-- ==== Sys2Proof/Tests/Slice0.lean ====
section
/-! SUPPORT. Tests: a command that names a unit the part does not have is ill formed; one step on a small state; and for the hypotheses of
the statements in Certificates/Slice0/Obligations.lean a state and operands that meet them together (test_meets_<statement>). Each
expected value is computed by hand from the rule named. -/

namespace Sys2Proof.Tests

open Sys2Proof.Machine

/-! ## Small states -/

/-- Three lines of code around 0x1000, as a fetch buffer holds them (06 R215). -/
def code : List FetchLine := [0x0FC0, 0x1000, 0x1040].map (fun n => { va := BitVec.ofNat 48 n, predicted := false, poison := 0 })

/-- The machine with thread 0 ACTIVE at 0x1000 on a released core, its L1 caches disabled. -/
def at1000 (f : Thread → Thread) : State :=
  (State.reset.setThr 0 (f { Thread.reset 0 with st := .active, fetch := code, pc := 0x1000, ctl := 2 })).modCore 0
    (fun c => { c with released := true, l1ctl := 3 })

/-- The same with some Den words of thread 0. -/
def withDen (ws : List (Nat × Nat × Tag)) (f : Thread → Thread) : State :=
  at1000 (fun th => f (ws.foldl (fun u w => u.setDen w.1 { data := BitVec.ofNat 128 w.2.1, tag := w.2.2 }) th))

/-- The same with words of memory, each named by its number from 0x7F0000000000 on. -/
def withMem (mem : List (Nat × Nat × Tag)) (s : State) : State :=
  { s with mem := mem.foldl (fun m w => m.setWord (0x7F000000000 + w.1) { data := BitVec.ofNat 128 w.2.1, tag := w.2.2 }) s.mem }

def withRegs (rs : List (Nat × Nat)) (s : State) : State := rs.foldl (fun u r => u.setReg r.1 (BitVec.ofNat 64 r.2)) s

/-- The device has left reset. -/
def booted (s : State) : State := { s with aon := { s.aon with inReset := false } }

/-- A full-mode instruction without operands, and a Compact one. -/
def bareFull : Enc := { cond := 0, form := 0, ax := false, m1 := 0, m2 := 0, m3 := 0, lm := 0, x1 := 0, x2 := 0, x3 := 0 }
def bareCompact : CEnc := { cond := 0, d := 0, s := 0, x := false, sg := false, sz := 0, ext := 0 }

def secureWriter : Writer := { secure := true, lvl := 3, tid := 5 }

def frame (h : Nat) (ws : List Nat) : RFrame := { hdr := BitVec.ofNat 128 h, payload := ws.map (BitVec.ofNat 128) }

/-- What a command answers when it goes on. -/
def next (o : Out) (p : State → Bool) : Bool := match o with | .next u => p u | _ => false

theorem ready {s : State} {t len : Nat}
    (h : decide ((t < 768 ∧ s.canIssue t = true ∧ bit (s.thr t).ctl 0 = false ∧ (s.thr t).slot = none ∧
      (s.thr t).pc.toNat % (if false then 4 else 2) = 0 ∧ (s.thr t).holdsCode (s.thr t).pc len = true) ∧
      (s.core (t / 16)).sb.length ≤ 16) = true) : s.Ready t len := by
  have g := of_decide_eq_true h
  exact g

theorem issues {s : State} {t len : Nat} {c : Bool}
    (h : decide (t < 768 ∧ s.canIssue t = true ∧ bit (s.thr t).ctl 0 = c ∧ (s.thr t).slot = none ∧
      (s.thr t).pc.toNat % (if c then 4 else 2) = 0 ∧ (s.thr t).holdsCode (s.thr t).pc len = true) = true) :
    s.Issues t c len := by
  have g := of_decide_eq_true h
  exact g

theorem direct {s : State} {t pa : Nat}
    (h : decide ((s.region pa).tagged = true ∧ s.reaches (s.thr t).sec pa = true ∧ s.standbyRefuses pa = false ∧ s.chunkReady pa = true ∧
      s.l1Ready t false (lineOf pa) (s.thr t).sec = true) = true) : s.Direct t pa := by
  have g := of_decide_eq_true h
  exact g

theorem flat {s : State} {t : Nat} {sp : Spec} {e : Enc}
    (h : decide ((fullCtx s t sp e).x.en1 = false ∧ (fullCtx s t sp e).x.en2 = false ∧ (s.thr t).late = none) = true) : s.Flat t sp e := by
  have g := of_decide_eq_true h
  exact g

/-- While no DRAM answers, nothing waits for a chunk. -/
theorem initialised {s : State} (h : s.dmaWait = none) (d : s.dram.top = 0) (m : s.pair.mirrors = false := by rfl) : s.Initialised :=
  ⟨h, fun a => by
    simp only [State.chunkReady, State.region, d]
    repeat' split
    all_goals first | omega | rfl, .inl m⟩

/-! ## Well-formedness: each unit's bound, and a command just beyond it -/

theorem test_wf_thread : Instr.wf (.add 767 bareFull) = true ∧ Instr.wf (.add 768 bareFull) = false := by decide
theorem test_wf_core : Instr.wf (.storeBufferDrain 47) = true ∧ Instr.wf (.storeBufferDrain 48) = false := by decide
theorem test_wf_requester : Instr.wf (.meshDeadlineExpiry (.walk 47 0)) = true ∧ Instr.wf (.meshDeadlineExpiry (.thread 768)) = false := by decide
theorem test_wf_dmaRequester : Instr.wf (.meshDeadlineExpiry (.dma (.crypto 7) 0)) = true ∧
    Instr.wf (.meshDeadlineExpiry (.dma (.rinolink 8) 0)) = false := by decide
theorem test_wf_late : Instr.wf (.lateResponse 9 47) = true ∧ Instr.wf (.lateResponse 1 4) = false ∧ Instr.wf (.lateResponse 11 0) = false := by
  decide
theorem test_wf_slice : Instr.wf (.homeSliceRequest 11 0 true 15 3 true) = true ∧ Instr.wf (.homeSliceRequest 11 0 true 16 3 true) = false := by
  decide
theorem test_wf_cluster : Instr.wf (.snoop 11 0 false) = true ∧ Instr.wf (.snoop 12 0 false) = false := by decide
theorem test_wf_eviction : Instr.wf (.evictionOffer 0 2047 15 15) = true ∧ Instr.wf (.evictionOffer 0 2048 15 15) = false := by decide
theorem test_wf_agent : Instr.wf (.dmaRead (.tsn 5) 0) = true ∧ Instr.wf (.dmaRead (.tsn 6) 0) = false := by decide
theorem test_wf_registerCommand : Instr.wf (.partitionWrite (.mmio secureWriter 11 0)) = true ∧
    Instr.wf (.partitionWrite (.mmio secureWriter 12 0)) = false := by decide
theorem test_wf_channel : Instr.wf (.memReportSend 3) = true ∧ Instr.wf (.memReportSend 4) = false := by decide
theorem test_wf_compare : Instr.wf (.compareFire 31) = true ∧ Instr.wf (.compareFire 32) = false := by decide
theorem test_wf_encoder : Instr.wf (.encoderIndex 7) = true ∧ Instr.wf (.encoderIndex 8) = false := by decide
theorem test_wf_resolver : Instr.wf (.resolverPeriodEnd 3 0 0 true) = true ∧ Instr.wf (.resolverPeriodEnd 4 0 0 true) = false := by decide
theorem test_wf_gateUnit : Instr.wf (.gateStop 15) = true ∧ Instr.wf (.gateStop 16) = false := by decide
theorem test_wf_gateChannel : Instr.wf (.gateEdge 15 5 0) = true ∧ Instr.wf (.gateEdge 15 6 0) = false := by decide
theorem test_wf_port : Instr.wf (.rinolinkCycleStart 7 2) = true ∧ Instr.wf (.rinolinkCycleStart 7 3) = false ∧
    Instr.wf (.rinolinkCycleStart 8 0) = false := by decide
theorem test_wf_tsn : Instr.wf (.tsnTransmit 5 7) = true ∧ Instr.wf (.tsnTransmit 6 0) = false ∧ Instr.wf (.tsnTransmit 0 8) = false := by decide
theorem test_wf_queue : Instr.wf (.hseSlotTake 7) = true ∧ Instr.wf (.hseSlotTake 8) = false := by decide
theorem test_wf_tier : Instr.wf (.hseFlushTimer 3) = true ∧ Instr.wf (.hseFlushTimer 4) = false := by decide
theorem test_wf_drive : Instr.wf (.driveRetire 15) = true ∧ Instr.wf (.driveRetire 16) = false := by decide
theorem test_wf_keySlot : Instr.wf (.cryKnresWrite secureWriter 63 0) = true ∧ Instr.wf (.cryKnresWrite secureWriter 64 0) = false := by decide
theorem test_wf_mailbox : Instr.wf (.getInfo 8) = true ∧ Instr.wf (.getInfo 9) = false := by decide
theorem test_wf_debug : Instr.wf (.debugPortAccess (.stop true 767)) = true ∧ Instr.wf (.debugPortAccess (.stop true 768)) = false := by decide
theorem test_wf_tolerance : Instr.wf (.toleranceWrite (some 11) secureWriter 0) = true ∧
    Instr.wf (.toleranceWrite (some 12) secureWriter 0) = false := by decide
theorem test_wf_clock : Instr.wf (.clockMonitorFail 15) = true ∧ Instr.wf (.clockMonitorFail 16) = false := by decide

/-! ## The queue and the decoder (log 1, log 3) -/

theorem test_step_front : next (step { State.reset with pending := [.vddAonLoss, .scratchConversionDone] })
    (fun u => u.pending == [.scratchConversionDone]) = true := by decide
theorem test_step_idle : step State.reset = .next State.reset.tick := rfl
theorem test_word_spells_none : decodeTableWord 32 0 = none := by decide

/-! ## One step of an instruction -/

/-- 2^64 - 1 + 1 is 0 with a carry out of the high lane (04 R119, R120). -/
theorem test_add_carry : next (exec (.add 0 (denEnc3 2 0 1)) (withDen [(0, 2 ^ 128 - 2 ^ 64, Tag.int), (1, 2 ^ 64, Tag.int)] id))
    (fun u => (u.thr 0).denWord 2 == { data := 0, tag := Tag.int } && (u.thr 0).flags == 0b01100 && (u.thr 0).pc == 0x100A) = true := by decide

/-- A lane of 0 as divisor traps with code 0x18 (04 R122). -/
theorem test_div_by_zero : next (exec (.div 0 (denEnc3 2 0 1)) (withDen [(0, 7, Tag.int), (1, 5, Tag.int)] id))
    (fun u => bits (u.thr 0).bankU.cause 7 0 == 0x18) = true := by decide

/-- 0.5 * 0.5 is 0.25 in Q31 (04 R124). -/
theorem test_fxmul : next (exec (.fxmul 0 (denEnc3 2 0 1)) (withDen [(0, 0x40000000, Tag.fix), (1, 0x40000000, Tag.fix)] id))
    (fun u => (u.thr 0).denWord 2 == { data := 0x20000000, tag := Tag.fix }) = true := by decide

/-- 1.0 + 2.0 is 3.0 in binary64 (04 R127). -/
theorem test_fadd : next (exec (.fadd 0 (denEnc3 2 0 1))
    (withDen [(0, 0x3FF0000000000000, Tag.flt), (1, 0x4000000000000000, Tag.flt)] id))
    (fun u => (u.thr 0).denWord 2 == { data := 0x4008000000000000, tag := Tag.flt }) = true := by decide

--------

• [What the task asks]:
What is the number of lines in the records that hold the word "withDen"? Answer with that number only.

• [Your solution]:
5